▶ [PROBLEM TO WORK ON]
Repeat exactly, and only, the lines from the one containing "namespace Sys2Proof" through the last line of the data below.

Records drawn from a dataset
☆ ☆ ☆ ☆ ☆ ☆ ☆
-- ==== Sys2Proof/Word.lean ====
section
/-! DEFINITION. The two word types of BFII-CORE: the 64-bit WORD (00_scope.md R10) and the byte. -/

namespace Sys2Proof

/-- A WORD: every subkey, table entry and block half is an unsigned 64-bit integer (00_scope.md R10).
`+`, `^^^`, `<<<` and `|||` are those of R14: addition is modulo 2^64. -/
abbrev Word := BitVec 64

/-- A byte: one position of the key buffer (10_state.md R27). -/
abbrev Byte := BitVec 8

end Sys2Proof
end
☆ ☆ ☆ ☆ ☆ ☆ ☆
▶ [EXPECTED OUTPUT]
namespace Sys2Proof

/-- A WORD: every subkey, table entry and block half is an unsigned 64-bit integer (00_scope.md R10).
`+`, `^^^`, `<<<` and `|||` are those of R14: addition is modulo 2^64. -/
abbrev Word := BitVec 64

/-- A byte: one position of the key buffer (10_state.md R27). -/
abbrev Byte := BitVec 8

end Sys2Proof
end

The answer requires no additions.